Polícia Civil conclui inquérito e aponta empresário como mandante de homicídio ligado a disputa societária em Ponta Grossa

A conclusão do inquérito da Polícia Civil do Paraná (PCPR) sobre o assassinato do empresário José Claiton Leal Machado, morto em 19 de abril de 2022, em Ponta Grossa, recolocou o caso no centro das atenções. A investigação passou a apontar o empresário Oséias Gomes como mandante do crime, sustentando a tese de que o homicídio teria sido motivado por uma longa disputa empresarial, marcada por ameaças, desconfiança e rompimentos internos envolvendo a rede Odonto Excellence.

De acordo com o relatório policial, a investigação reuniu depoimentos, extrações de dados telefônicos e documentos que ajudaram a reconstruir a deterioração da relação entre José Claiton e Oséias ao longo de mais de uma década. Entre os elementos anexados ao inquérito está uma carta enviada à Polícia Civil em maio de 2022, narrando detalhes da suposta relação entre os dois empresários desde 2006.

Segundo essa carta, José Claiton, conhecido pelo apelido de “Pixain”, teria chegado à região dos Campos Gerais após fugir da Justiça. Em Carambeí, passou a trabalhar na divulgação de unidades odontológicas ligadas à Odonto Excellence, aproximando-se de Oséias Gomes. Ainda conforme a correspondência, os dois teriam firmado um acordo verbal, no qual José Claiton investiria R$ 84 mil no negócio, permanecendo como sócio informal até regularizar sua situação judicial.

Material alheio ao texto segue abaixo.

-- ==== Sys2Proof/Machine/Flue.lean ====
section
/-! DEFINITION. The flue (chapter 11, R458 to R464): its channels, their fetches and completions, and the meaning of every flue command. -/

namespace Sys2Proof.Machine

/-- A flue channel, and a change to it. -/
def State.flueOf (s : State) (f : Nat) : Flue := Tab.get {} f s.flue
def State.modFlue (s : State) (f : Nat) (g : Flue → Flue) : State := { s with flue := Tab.put f (g (s.flueOf f)) s.flue }

/-! ## FSTATUS (Table 11-14) -/

def fsOk : Nat := 0
def fsDenied : Nat := 1
def fsBusy : Nat := 2
def fsNoFree : Nat := 3
def fsInUse : Nat := 4
def fsBadParam : Nat := 5
def fsClass : Nat := 6
def fsMalformed : Nat := 7
def fsOpFail : Nat := 8

/-! ## Completions (R462) -/

def flueCmdAddr (x : Flue) (unit : Nat) : Nat := x.cbase + 32 * unit
def flueRspAddr (x : Flue) (unit : Nat) : Nat := x.rbase + 32 * unit

/-- A command completes: its unit is written, and the channel is free for the next. -/
def flueDone (f st num : Nat) (detail : List Byte) (s : State) : State :=
  let x := s.flueOf f
  let c := x.cmd.getD []
  let bytes := leBytes 1 0x40 ++ (c.drop 1).take 3 ++ leBytes 1 st ++ leBytes 3 0 ++ leBytes 2 num ++ leBytes 6 0
    ++ detail.take 8 ++ List.replicate (8 - detail.length) 0 ++ leBytes 8 0
  let a := flueRspAddr x x.tail
  let s := s.modFlue f fun x => { x with
    tail := if x.tail + 1 = 128 * x.rpages then 0 else x.tail + 1
    cmd := none
    lunOp := none
    lunEnd := none
    lunOut := 0
    lunBuf := [] }
  let s := (s.putFlag Fld.slqFstsBusy false f).inc Fld.slqFstsDone f
  s.issueAll (writeReqs x.port 4 .pw (a + 1) (bytes.drop 1) (.flueBody f) ++ writeReqs x.port 4 .sw a (bytes.take 1) (.flueByte f))

/-- A field of a command. -/
def fp (x : Flue) (o n : Nat) : Nat := bytesNum (((x.cmd.getD []).drop o).take n)

/-! ## Doorbell and fetch (R459, R460, R463) -/

/-- The effect of a flue doorbell. -/
def slqFdbWrite (f : Nat) (s : State) : State :=
  if s.flag Fld.slqFstsEn f then (s.modFlue f fun x => { x with bell := true, again := x.fetch.isSome }).restart else s

/-- FLUE_DOORBELL (R459). -/
def execFlueDoorbell (r : Req) (f : Nat) (w : Word) (s : State) : Out :=
  onlyIf (decide (f < 4)) s (regWrite s r .slqFdb f w (slqFdbWrite f))

/-- Bytes of a command that no field of its kind takes, and bits of those that do: each must be 0 (R460, Table 11-13, Table 11-19). -/
def flueReserved (b : List Byte) : Bool :=
  let n (o k : Nat) : Nat := bytesNum ((b.drop o).take k)
  let z (o : Nat) : Bool := (b.drop o).all (· == 0)
  n 0 1 / 16 % 8 != 0 ||
  (match n 1 1 with
   | 1 => n 0x12 1 / 32 != 0 || n 0x13 1 != 0 || !z 0x1D
   | 2 => !z 6
   | 3 => n 0x12 1 / 4 != 0 || n 0x15 1 != 0 || !z 0x18
   | 4 => !z 6
   | 5 => !z 0x0A
   | 6 => n 7 1 != 0 || !z 0x0A
   | 7 => n 4 1 / 16 != 0 || !z 5
   | 8 => !z 4
   | 9 => n 7 1 != 0 || !z 0x25
   | 10 =>
     let t := n 7 1
     let otp := t == 0x18 || t == 0x19
     (!otp && (n 8 2 != 0 || n 0x10 8 != 0)) || (t != 0x20 && t != 0x21 && n 0x0A 1 != 0) || n 0x0B 1 != 0
       || (t != 0x21 && n 0x0C 4 != 0) || !z 0x18
   | _ => true)

/-- A command as it was read is malformed (FSTATUS 0x07). -/
def flueMalformed (b : List Byte) : Bool := bytesNum (b.take 1) % 16 != 1 || flueReserved b

/-- A LUN_OP whose operation type is none of Table 11-19: out of range on F0, and not permitted on the others. -/
def noSuchOp (b : List Byte) : Bool :=
  bytesNum ((b.drop 1).take 1) == 10 && !([0x18, 0x19, 0x20, 0x21].contains (bytesNum ((b.drop 7).take 1)))

/-- The channel asks for its next command: rung, free, and no fetch of it out. -/
def flueAsks (s : State) (f : Nat) : Bool :=
  s.flag Fld.slqFstsEn f && (s.flueOf f).bell && (s.flueOf f).cmd.isNone && (s.flueOf f).fetch.isNone

/-- The units of the command ring that a fetch reads from HEAD: the two of a command, or the one that is left before the ring's end. -/
def flueLeft (x : Flue) : Nat := min 2 (128 * x.cpages - x.head)

/-- FLUE_FETCH (R459): the lowest-numbered channel that asks reads byte 0 of its completion unit; its next command is read once that unit is found
handed over. -/
def execFlueFetch (f : Nat) (s : State) : Out :=
  let x := s.flueOf f
  onlyIf (s.running && decide (f < 4) && flueAsks s f && (List.range f).all fun g => !flueAsks s g) s
    ((s.modFlue f fun x => { x with fetch := some (1, [], true), again := false }).issue
      (mkReq x.port 4 .rd (flueRspAddr x x.tail) 1 []) (.flueOwn f))

/-- A fetch that brought no command: an error is logged and the doorbell stands, as it does where no completion unit is handed over; a
command ring without a command ends it (DEDUCED, log entry 52). -/
def flueIdle (f : Nat) (failed keep : Bool) (s : State) : State :=
  let s := s.modFlue f fun x => { x with fetch := none, bell := keep || x.again, again := false }
  if failed then s.logPacked uSLQ (Config.eventCode 459) [(1, f)] else s

/-- The answer to the read of a completion unit: handed over, the command is read, cut at the 4 KiB boundary (R45). -/
def flueOwned (f : Nat) (code : RCode) (data : List Byte) (s : State) : State :=
  let x := s.flueOf f
  if x.fetch.isNone ∨ x.cmd.isSome then s
  else if code ≠ .ok then flueIdle f true true s
  else if bytesNum (data.take 1) < 128 ∨ !s.running then flueIdle f false true s
  else
    let l := cutPages 65 (flueCmdAddr x x.head) (32 * flueLeft x)
    (s.modFlue f fun x => { x with fetch := some (l.length, [], true) }).issueAll
      (l.map fun c => (mkReq x.port 4 .rd c.1 c.2 [], .flueCmd f))

/-- A command whose units have been read is taken: they are handed back, and it runs, or completes MALFORMED, which banks on F0 (R463). -/
def flueTake (f : Nat) (b : List Byte) (s : State) : State :=
  let x := s.flueOf f
  let n := min (bytesNum (b.take 1) % 16 + 1) (128 * x.cpages - x.head)
  let s := s.issueAll ((cutPages (n + 1) (flueCmdAddr x x.head) (32 * n)).map fun c =>
    ({ mkReq x.port 4 .pw c.1 c.2 (List.replicate (c.2 / 32) 0) with step := 32 }, .handback))
  let s := s.modFlue f fun x => { x with
    head := if 128 * x.cpages ≤ x.head + n then 0 else x.head + n
    fetch := none
    again := false
    cmd := some (b ++ List.replicate (64 - b.length) 0)
    since := s.now }
  let s := s.putFlag Fld.slqFstsBusy true f
  if flueMalformed b || decide (b.length < 64) then
    let s := (flueDone f fsMalformed 0 [] s).logPacked uSLQ (0x600 + fsMalformed) [(1, f)]
    if f = 0 then s.bank 5 else s
  else if noSuchOp b then flueDone f (if f = 0 then fsBadParam else fsDenied) 0 [] s
  else s

/-- The answer to a read of a command's units: the last of them ends the fetch. -/
def flueRead (f addr : Nat) (code : RCode) (data : List Byte) (s : State) : State :=
  let x := s.flueOf f
  match x.fetch with
  | none => s
  | some (n, got, ok) =>
    let got := bufPut (addr - flueCmdAddr x x.head) data got
    let ok := ok && code == .ok
    if 1 < n then s.modFlue f fun x => { x with fetch := some (n - 1, got, ok) }
    else
      let b := bufGet got 0 (32 * flueLeft x)
      if !ok then flueIdle f true true s
      else if !s.running then flueIdle f false true s
      else if bytesNum (b.take 1) < 128 then flueIdle f false false s
      else flueTake f b s

/-- A flue command that runs: its row carries it out, and it completes with its FSTATUS, number and DETAIL. -/
def flueRow (f opc : Nat) (run : Flue → State → Nat × Nat × List Byte × State) (s : State) : Out :=
  let x := s.flueOf f
  onlyIf (s.running && decide (f < 4) && x.cmd.isSome && fp x 1 1 == opc) s
    (let r := run x s
     flueDone f r.1 r.2.1 r.2.2.1 r.2.2.2)

/-! ## Creation and destruction (R456, R461) -/

/-- A number to create: as named, or the lowest free in range. -/
def pickNumber (free : Nat → Bool) (lo hi n : Nat) : Option Nat :=
  if n = 0xFFFF then (List.range 4096).find? fun i => decide (lo ≤ i ∧ i ≤ hi) && free i else some n

/-- Numbers a channel may use. -/
def slqRange (f : Nat) (x : Flue) : Nat × Nat := if f < 2 then (0, 4095) else (x.slqLo, x.slqHi)
def hrvRange (f : Nat) (x : Flue) : Nat × Nat := if f < 2 then (0, 4095) else (x.hrvLo, x.hrvHi)

/-- A BASE and PAGES within R417. -/
def ringOk (base pages lim : Nat) : Bool := decide (base % 4096 = 0 ∧ base < 2 ^ 52 ∧ 1 ≤ pages ∧ pages ≤ lim)

/-- The owners a channel may create sluices for (Table 11-12). -/
def ownerOk (f owner : Nat) : Bool := f == 0 || (f == 1 && decide (owner ≤ 1)) || owner == 0

/-- SLQ_CREATE on a channel: status and number (DESIGN CHOICE, log entry 32 for the order of the checks). -/
def slqCreate (f : Nat) (x : Flue) (s : State) : Nat × Nat × State :=
  let owner := fp x 0x12 1 / 8 % 4
  let cls := fp x 0x12 1 % 4
  let ring := fp x 6 2
  let rg := slqRange f x
  let n := fp x 4 2
  if owner ≠ 3 ∧ !ownerOk f owner then (fsDenied, 0, s)
  else if owner = 3 ∨ (n ≠ 0xFFFF ∧ 4096 ≤ n) ∨ 4096 ≤ ring ∨ !s.flag Fld.hrvStsValid ring ∨ !ringOk (fp x 8 8) (fp x 0x10 2) 512
      ∨ 64 < fp x 0x15 1 ∨ 4096 < fp x 0x1A 2 ∨ 1 < fp x 0x1C 1 then (fsBadParam, 0, s)
  else if n ≠ 0xFFFF ∧ (n < rg.1 ∨ rg.2 < n) then (fsDenied, 0, s)
  else match pickNumber (fun i => !s.flag Fld.slqCfgValid i) rg.1 rg.2 n with
  | none => (fsNoFree, 0, s)
  | some i =>
    if s.flag Fld.slqCfgValid i then (fsInUse, i, s)
    else if s.get Fld.hrvCfgClass ring ≠ cls then (fsClass, i, s)
    else
      let w := if fp x 0x14 1 = 0 then s.img.defW else fp x 0x14 1
      let b := if fp x 0x15 1 = 0 then s.img.defB else fp x 0x15 1
      let m := if fp x 0x1A 2 = 0 then s.img.defM else fp x 0x1A 2
      let base := fp x 8 8
      let s := ((s.putFlag Fld.slqCfgValid true i).put Fld.slqCfgClass cls i).put Fld.slqCfgStrict (fp x 0x12 1 / 4 % 2) i
      let s := ((s.put Fld.slqCfgOwner owner i).put Fld.slqCfgCreator f i).put Fld.slqCfgWeight w i
      let s := ((s.put Fld.slqCfgBurst (b - 1) i).put Fld.slqCfgPages (fp x 0x10 2) i).put Fld.slqCfg2Client (fp x 0x16 2) i
      let s := ((s.put Fld.slqCfg2Hrv ring i).put Fld.slqNsNsid (fp x 0x18 2) i).put Fld.slqNsMaxout m i
      let s := (s.put Fld.slqBaseLoBaseLo (base / 4096) i).put Fld.slqBaseHiBaseHi (base / 2 ^ 32) i
      let s := (s.setReg .slqSts i (regReset .slqSts i)).put Fld.slqHeadHead 0 i
      (fsOk, i, (s.putFlag Fld.slqCtlEn (fp x 0x1C 1 == 1) i).setSluice i { credit := w })

/-- SLQ_CREATE (R461). -/
def execSlqCreate (f : Nat) (s : State) : Out :=
  flueRow f 1 (fun x s => let r := slqCreate f x s; (r.1, r.2.1, [], r.2.2)) s

/-- A register copy back at its reset word. -/
def State.clearReg (s : State) (k : RegKind) (i : Nat) : State := s.setReg k i (regReset k i)

/-- The commands on a sluice or ring that its creating channel, or F0, may give: its number, if it may. -/
def ownedBy (f creator : Nat) : Bool := f == 0 || creator == f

A carta afirma que, durante anos, José Claiton teria atuado nos bastidores da empresa, exercendo funções administrativas e de gerência em unidades da rede, inclusive em Joinville (SC), onde chegou a viver escondido. O relatório policial aponta que parte dessas informações foi corroborada pelas investigações.

O principal ponto de ruptura teria ocorrido em 2020, quando José Claiton passou a cobrar o reconhecimento formal como sócio da empresa. Conforme a apuração, Oséias teria rejeitado o pedido e indicado outro nome na sociedade, o que aprofundou os conflitos internos.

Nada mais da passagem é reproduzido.